This posts explains about data serialization formats, that are markup languages that focus on data itself rather than text format.
Do not confuse with document markup languages, that focused on tech format.
List of Data Serialization Languages
Data serialization languages can be classified as:
- Binary
- Text-based
Binary are used for communication between machines.
Text-based want to be kept human readability, though they still be used for communication.
Binary Data Serialization Languages
Binary data serialization languages featured on this post:
- ASN.1
- MessagePack
- Protobuf
- FlatBuffers
- Apache Thrift
- Apache Avro
- Cap’n Proto
- XOP
ASN.1
ASN.1 is a framework rather than just a data serialization format.
You can read this post about ASN.1.
MessagePack
It is more compact than JSON, but less than Protobuf, FlatBuffers and Cap’n Photo.
It doesn’t require a schema. It works similarly to a binary JSON.
It is community-driven.
It is used when the simplicity of JSON is seeked with a better performance.
Protobuf
Protocol Buffers (protobuf) is developed by American company Google. It is a general-purpose serialization language.
Data is defined in .proto schema files.
The files are compact compared to other serialization methods.
It requieres clear text compilation, using the protoc compiler.

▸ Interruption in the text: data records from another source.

@[simp] theorem order_startOpening (s : State) (n : Nat) (failed : Option Nat) :
    OrderKept s (startOpening s n failed).1 := by
  unfold startOpening
  simp (maxDischargeDepth := 20) +contextual [OrderKept]

@[simp] theorem order_openReport (s : State) (o : Opening) (rep : Report) : OrderKept s (openReport s o rep).1 := by
  unfold openReport; try dsimp only
  repeat' split
  all_goals simp (maxDischargeDepth := 20) +contextual [OrderKept]

@[simp] theorem order_assign (s : State) (l : Loc) : OrderKept s (assign s l) := by
  unfold assign; try dsimp only
  repeat' split
  all_goals simp (maxDischargeDepth := 20) +contextual [OrderKept]

@[simp] theorem order_loseBatch (s : State) : OrderKept s (loseBatch s) := by
  unfold loseBatch; try dsimp only
  repeat' split
  all_goals simp (maxDischargeDepth := 20) +contextual [OrderKept]

@[simp] theorem order_waitOrFull (s : State) : OrderKept s (waitOrFull s) := by
  unfold waitOrFull; try dsimp only
  repeat' split
  all_goals simp (maxDischargeDepth := 20) +contextual [OrderKept]

@[simp] theorem order_admitCommand (s : State) (failed : Option Nat) : OrderKept s (admitCommand s failed) := by
  unfold admitCommand; try dsimp only
  repeat' split
  all_goals simp (maxDischargeDepth := 20) +contextual [OrderKept]

@[simp] theorem order_abandonRecord (s : State) : OrderKept s (abandonRecord s) := by
  unfold abandonRecord; try dsimp only
  repeat' split
  all_goals simp (maxDischargeDepth := 20) +contextual [OrderKept]

@[simp] theorem order_commitBatch (s : State) (c : Ctx) : OrderKept s (commitBatch s c) := by
  unfold commitBatch
  split
  · simp (maxDischargeDepth := 20) +contextual [OrderKept]
  · refine ⟨by simp (maxDischargeDepth := 20) +contextual, by simp (maxDischargeDepth := 20) +contextual, fun a =>
      commitOk_insert _ _ (by simp (maxDischargeDepth := 20) [a]), by simp (maxDischargeDepth := 20) +contextual⟩

@[simp] theorem order_publish (s : State) (c : Ctx) : OrderKept s (publish s c) := by
  cases h : c.cmd <;> simp only [publish, h]
  case put => split <;> simp (maxDischargeDepth := 20) +contextual [OrderKept]
  case delete => split <;> simp (maxDischargeDepth := 20) +contextual [OrderKept]
  case freeze lo hi =>
    refine ⟨by simp (maxDischargeDepth := 20) +contextual, fun a => freezeOk_insert _ _ (by simp (maxDischargeDepth :=
        20) [a]), by simp (maxDischargeDepth := 20) +contextual, by simp (maxDischargeDepth := 20) +contextual⟩
  all_goals simp (maxDischargeDepth := 20) +contextual [OrderKept]

@[simp] theorem order_appendDone (s : State) (c : Ctx) : OrderKept s (appendDone s c) := by
  unfold appendDone; try dsimp only
  repeat' split
  all_goals simp (maxDischargeDepth := 20) +contextual [OrderKept]

@[simp] theorem order_appendFault (s : State) (c : Ctx) : OrderKept s (appendFault s c) := by
  unfold appendFault; try dsimp only
  repeat' split
  all_goals simp (maxDischargeDepth := 20) +contextual [OrderKept]

@[simp] theorem order_openingNext (r : State × OpenNext) (c : Ctx) (o : Opening) :
    OrderKept r.1 (openingNext r c o) := by
  unfold openingNext; try dsimp only
  repeat' split
  all_goals simp (maxDischargeDepth := 20) +contextual [OrderKept]

@[simp] theorem order_appendReport (s : State) (c : Ctx) (rep : Report) : OrderKept s (appendReport s c rep) := by
  unfold appendReport; try dsimp only
  repeat' split
  all_goals simp (maxDischargeDepth := 20) +contextual [OrderKept]

@[simp] theorem order_readContent (s : State) (l : Line) : OrderKept s (readContent s l).2 := by
  unfold readContent; split <;> simp [OrderKept]

@[simp] theorem order_modJob (s : State) (f : ReadJob → ReadJob) : OrderKept s (modJob s f) := by
  unfold modJob; simp (maxDischargeDepth := 20) +contextual [OrderKept]

@[simp] theorem order_placeBytes (s : State) (c : Ctx) (buf i : Nat) (v : List Byte) :
    OrderKept s (placeBytes s c buf i v) := by
  unfold placeBytes; try dsimp only
  repeat' split
  all_goals simp (maxDischargeDepth := 20) +contextual [OrderKept]

@[simp] theorem order_startGet (s : State) (key : Key) : OrderKept s (startGet s key) := by
  unfold startGet; try dsimp only
  repeat' split
  all_goals simp (maxDischargeDepth := 20) +contextual [OrderKept]

@[simp] theorem order_getReport (s : State) (c : Ctx) (buf : Nat) (l : Line) :
    OrderKept s (getReport s c buf l) := by
  unfold getReport; try dsimp only
  repeat' split
  all_goals simp (maxDischargeDepth := 20) +contextual [OrderKept]

@[simp] theorem order_listNext (s : State) (key : Key) (p : Part) : OrderKept s (listNext s key p) := by
  unfold listNext
  simp (maxDischargeDepth := 20) +contextual [OrderKept]

@[simp] theorem order_startList (s : State) (after : Key) : OrderKept s (startList s after) := by
  unfold startList; try dsimp only
  repeat' split
  all_goals simp (maxDischargeDepth := 20) +contextual [OrderKept]

@[simp] theorem order_listReport (s : State) (c : Ctx) (buf count : Nat) (l : Line) :
    OrderKept s (listReport s c buf count l) := by
  unfold listReport; try dsimp only
  repeat' split
  all_goals simp (maxDischargeDepth := 20) +contextual [OrderKept]

@[simp] theorem order_modRc (s : State) (f : Reclaim → Reclaim) : OrderKept s (modRc s f) := by
  unfold modRc
  simp (maxDischargeDepth := 20) +contextual [OrderKept]

@[simp] theorem order_startVictim (s : State) (v : Nat) : OrderKept s (startVictim s v) := by
  unfold startVictim
  simp (maxDischargeDepth := 20) +contextual [OrderKept]

@[simp] theorem order_returnVictim (s : State) (v : Nat) : OrderKept s (returnVictim s v) := by
  unfold returnVictim
  simp (maxDischargeDepth := 20) +contextual [OrderKept]

@[simp] theorem order_tellTrigger (s : State) (res : Result) : OrderKept s (tellTrigger s res) := by
  unfold tellTrigger; try dsimp only
  repeat' split
  all_goals simp (maxDischargeDepth := 20) +contextual [OrderKept]

@[simp] theorem order_victimLeaves (s : State) (r : Reclaim) (e : VictimEnd) :
    OrderKept s (victimLeaves s r e) := by
  unfold victimLeaves; try dsimp only
  repeat' split
  all_goals simp (maxDischargeDepth := 20) +contextual [OrderKept]

@[simp] theorem order_releaseStep (s : State) : OrderKept s (releaseStep s) := by
  unfold releaseStep
  simp (maxDischargeDepth := 20) +contextual [OrderKept]

@[simp] theorem order_passRecord (s : State) (e : Nat) : OrderKept s (passRecord s e) := by
  unfold passRecord
  simp (maxDischargeDepth := 20) +contextual [OrderKept]

@[simp] theorem order_endWalk (s : State) : OrderKept s (endWalk s) := by
  unfold endWalk
  simp (maxDischargeDepth := 20) +contextual [OrderKept]

@[simp] theorem order_dropRecord (s : State) (h : Hdr) (l : Loc) : OrderKept s (dropRecord s h l) := by
  unfold dropRecord; dsimp only
  split
  · simp (maxDischargeDepth := 20) +contextual [OrderKept]
  · refine ⟨by simp (maxDischargeDepth := 20) +contextual, by simp (maxDischargeDepth := 20) +contextual, fun a =>
      ?_, by simp (maxDischargeDepth := 20) +contextual⟩
    exact List.Pairwise.filter _ (show CommitOk (killLines s l.seg (extentOf h.len)).commits by simp (maxDischargeDepth :=
        20) [a])
  · simp (maxDischargeDepth := 20) +contextual [OrderKept]
  · simp (maxDischargeDepth := 20) +contextual [OrderKept]

@[simp] theorem order_placeCopy (s : State) (a : Attempt) (l : Loc) : OrderKept s (placeCopy s a l) := by
  unfold placeCopy
  simp (maxDischargeDepth := 20) +contextual [OrderKept]

@[simp] theorem order_admitCopy (s : State) (r : Reclaim) (a : Attempt) (failed : Option Nat) :
    OrderKept s (admitCopy s r a failed) := by
  unfold admitCopy; try dsimp only
  repeat' split
  all_goals simp (maxDischargeDepth := 20) +contextual [OrderKept]

@[simp] theorem order_buildCopy (s : State) (r : Reclaim) (a : Attempt) : OrderKept s (buildCopy s r a) := by
  unfold buildCopy
  simp (maxDischargeDepth := 20) +contextual [OrderKept]

@[simp] theorem order_startCopy (s : State) (r : Reclaim) (h : Hdr) (l : Loc) :
    OrderKept s (startCopy s r h l) := by
  unfold startCopy; try dsimp only
  repeat' split
  all_goals simp (maxDischargeDepth := 20) +contextual [OrderKept]

@[simp] theorem order_copyData (s : State) (r : Reclaim) (a : Attempt) (k : Nat) (l : Line) :
    OrderKept s (copyData s r a k l) := by
  unfold copyData; try dsimp only
  repeat' split
  all_goals simp (maxDischargeDepth := 20) +contextual [OrderKept]

@[simp] theorem order_repoint (s : State) (a : Attempt) : OrderKept s (repoint s a) := by
  unfold repoint
  split
  · simp (maxDischargeDepth := 20) +contextual [OrderKept]
  · simp (maxDischargeDepth := 20) +contextual [OrderKept]
  · exact ⟨fun h => h, fun h => h, fun h => commitOk_map _ _ (fun x => by split <;> rfl) h, fun h => h⟩
  · exact ⟨fun h => h, fun h => freezeOk_map _ _ (fun x => by split <;> exact ⟨rfl, rfl⟩) h, fun h => h, fun h => h⟩

@[simp] theorem order_copyComplete (s : State) (r : Reclaim) (a : Attempt) : OrderKept s (copyComplete s r a) := by
  unfold copyComplete; try dsimp only
  repeat' split
  all_goals simp (maxDischargeDepth := 20) +contextual [OrderKept]

@[simp] theorem order_copyDone (s : State) (r : Reclaim) (a : Attempt) (k : Nat) :
    OrderKept s (copyDone s r a k) := by
  unfold copyDone; try dsimp only
  repeat' split
  all_goals simp (maxDischargeDepth := 20) +contextual [OrderKept]

@[simp] theorem order_copyFault (s : State) (r : Reclaim) (a : Attempt) : OrderKept s (copyFault s r a) := by
  unfold copyFault; try dsimp only
  repeat' split
  all_goals simp (maxDischargeDepth := 20) +contextual [OrderKept]

@[simp] theorem order_copyOpening (x : State × OpenNext) (r : Reclaim) (a : Attempt) (o : Opening) :
    OrderKept x.1 (copyOpening x r a o) := by
  unfold copyOpening; try dsimp only
  repeat' split
  all_goals simp (maxDischargeDepth := 20) +contextual [OrderKept]

@[simp] theorem order_walkHeader (s : State) (r : Reclaim) (l : Line) : OrderKept s (walkHeader s r l) := by
  unfold walkHeader; try dsimp only
  repeat' split
  all_goals simp (maxDischargeDepth := 20) +contextual [OrderKept]

@[simp] theorem order_finishReport (s : State) (r : Reclaim) (p : PrepStage) (rep : Report) :
    OrderKept s (finishReport s r p rep) := by
  unfold finishReport; try dsimp only
  repeat' split
  all_goals simp (maxDischargeDepth := 20) +contextual [OrderKept]

@[simp] theorem order_reclaimReport (s : State) (r : Reclaim) (rep : Report) :
    OrderKept s (reclaimReport s r rep) := by
  unfold reclaimReport; try dsimp only
  repeat' split
  all_goals simp (maxDischargeDepth := 20) +contextual [OrderKept]

@[simp] theorem order_walkStep (s : State) (r : Reclaim) : OrderKept s (walkStep s r) := by
  unfold walkStep; try dsimp only
  repeat' split
  all_goals simp (maxDischargeDepth := 20) +contextual [OrderKept]

@[simp] theorem order_grantWalk (s : State) : OrderKept s (grantWalk s) := by
  unfold grantWalk; try dsimp only
  repeat' split
  all_goals simp (maxDischargeDepth := 20) +contextual [OrderKept]

@[simp] theorem order_grantFinish (s : State) : OrderKept s (grantFinish s) := by
  unfold grantFinish; try dsimp only
  repeat' split
  all_goals simp (maxDischargeDepth := 20) +contextual [OrderKept]

@[simp] theorem order_reclaimWalkStep (s : State) : OrderKept s (reclaimWalkStep s) := by
  unfold reclaimWalkStep; try dsimp only
  repeat' split
  all_goals simp (maxDischargeDepth := 20) +contextual [OrderKept]

@[simp] theorem order_reclaimFinishStep (s : State) : OrderKept s (reclaimFinishStep s) := by
  unfold reclaimFinishStep; try dsimp only
  repeat' split
  all_goals simp (maxDischargeDepth := 20) +contextual [OrderKept]

@[simp] theorem order_startReclaim (s : State) : OrderKept s (startReclaim s) := by
  unfold startReclaim; try dsimp only
  repeat' split
  all_goals simp (maxDischargeDepth := 20) +contextual [OrderKept]

@[simp] theorem order_modMu (s : State) (f : MountUnit → MountUnit) : OrderKept s (modMu s f) := by
  unfold modMu
  simp (maxDischargeDepth := 20) +contextual [OrderKept]

@[simp] theorem order_emptyTables (s : State) : OrderKept s (emptyTables s) := by
  unfold emptyTables
  simp (maxDischargeDepth := 20) +contextual [OrderKept]

@[simp] theorem order_mountStart (s : State) : OrderKept s (mountStart s) := by
  unfold mountStart
  simp (maxDischargeDepth := 20) +contextual [OrderKept]

@[simp] theorem order_tellMounter (s : State) (r : Result) : OrderKept s (tellMounter s r) := by
  unfold tellMounter; try dsimp only
  repeat' split
  all_goals simp (maxDischargeDepth := 20) +contextual [OrderKept]

@[simp] theorem order_mountEnd (s : State) (m : MountResult) : OrderKept s (mountEnd s m) := by
  unfold mountEnd; try dsimp only
  repeat' split
  all_goals simp (maxDischargeDepth := 20) +contextual [OrderKept]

It is used on gRPC and storage.
It requieres parsing/deserialization.
FlatBuffers
FlatBuffers is developed by American company Google. It is aimed to high-performance applications.
Data is defined in .fs schema files.
It requires clear text compilation, using the flatc compiler.
Data is serialized into a binary format that can be accessed directly (zero-copy).
It doesn’t require parsing/deserialization.
It is used on video games, real-time and memory-mapped applications.
It is NOT designed as a full RPC system.
Cap’n Proto
Cap’n Proto is developed by Kenton Varda, an ex-Google developer that worked on Protobuf.
It requires a schema definition.
Data is serialized into a binary format that can be accessed directly (zero-copy).
It doesn’t require parsing/deserialization.
It is designed as a full RPC system.
Apache Thrift
Apache Thrift was developed originally by Facebook and then donated to the Apache Foundation.
Apache Avro
Apache Avro is part of the Hadoop ecosystem.
XOP
XML-binary Optimized Packaging (XOP) uses XOP packages.
Text-based Data Serialization Languages
Data serialization formats featured on this post:
- XML
- JSON
- YAML
- TOML
- SGML
The most popular are XML and JSON.
XML
Extensible Markup Language (XML)
XML can be defined based on:
- Document type definition (DTD)
- XML Schema
Document Type Definition (DTD) has a limited set of data type, and it does not allow to create new types. DTD is not extensible.
XML Schema is newer than DTD. It is strongly typed. It is written in XML syntax.
This definition file is optional. If there is no definition file, an XML with a correct syntax is just well-formed. When an XML additionally fulfills a definition, it is valid.
JSON
JavaScript Open Notation (JSON) removes some redundancy added by XML
YAML
YAML Ain’t Markup Language (YAML) is more human-readable than JSON by using indents and break-lines instead of squared brackets and accolades. On the other hand, it is slower to be parsed and not as universal and popular as JSON.
A popular Python module that includes a yaml library is called pyyaml.
TOML
Tom’s Obvious, Minimal Language (TOML) is oriented to config files.
SGML
Standard Generalized Markup Language (SGML).
HTML is based on SGML.
XPDL
XPDL is a serialization language for BPMN diagrams. It is defined by the Workflow Management Coaltion (WfMC).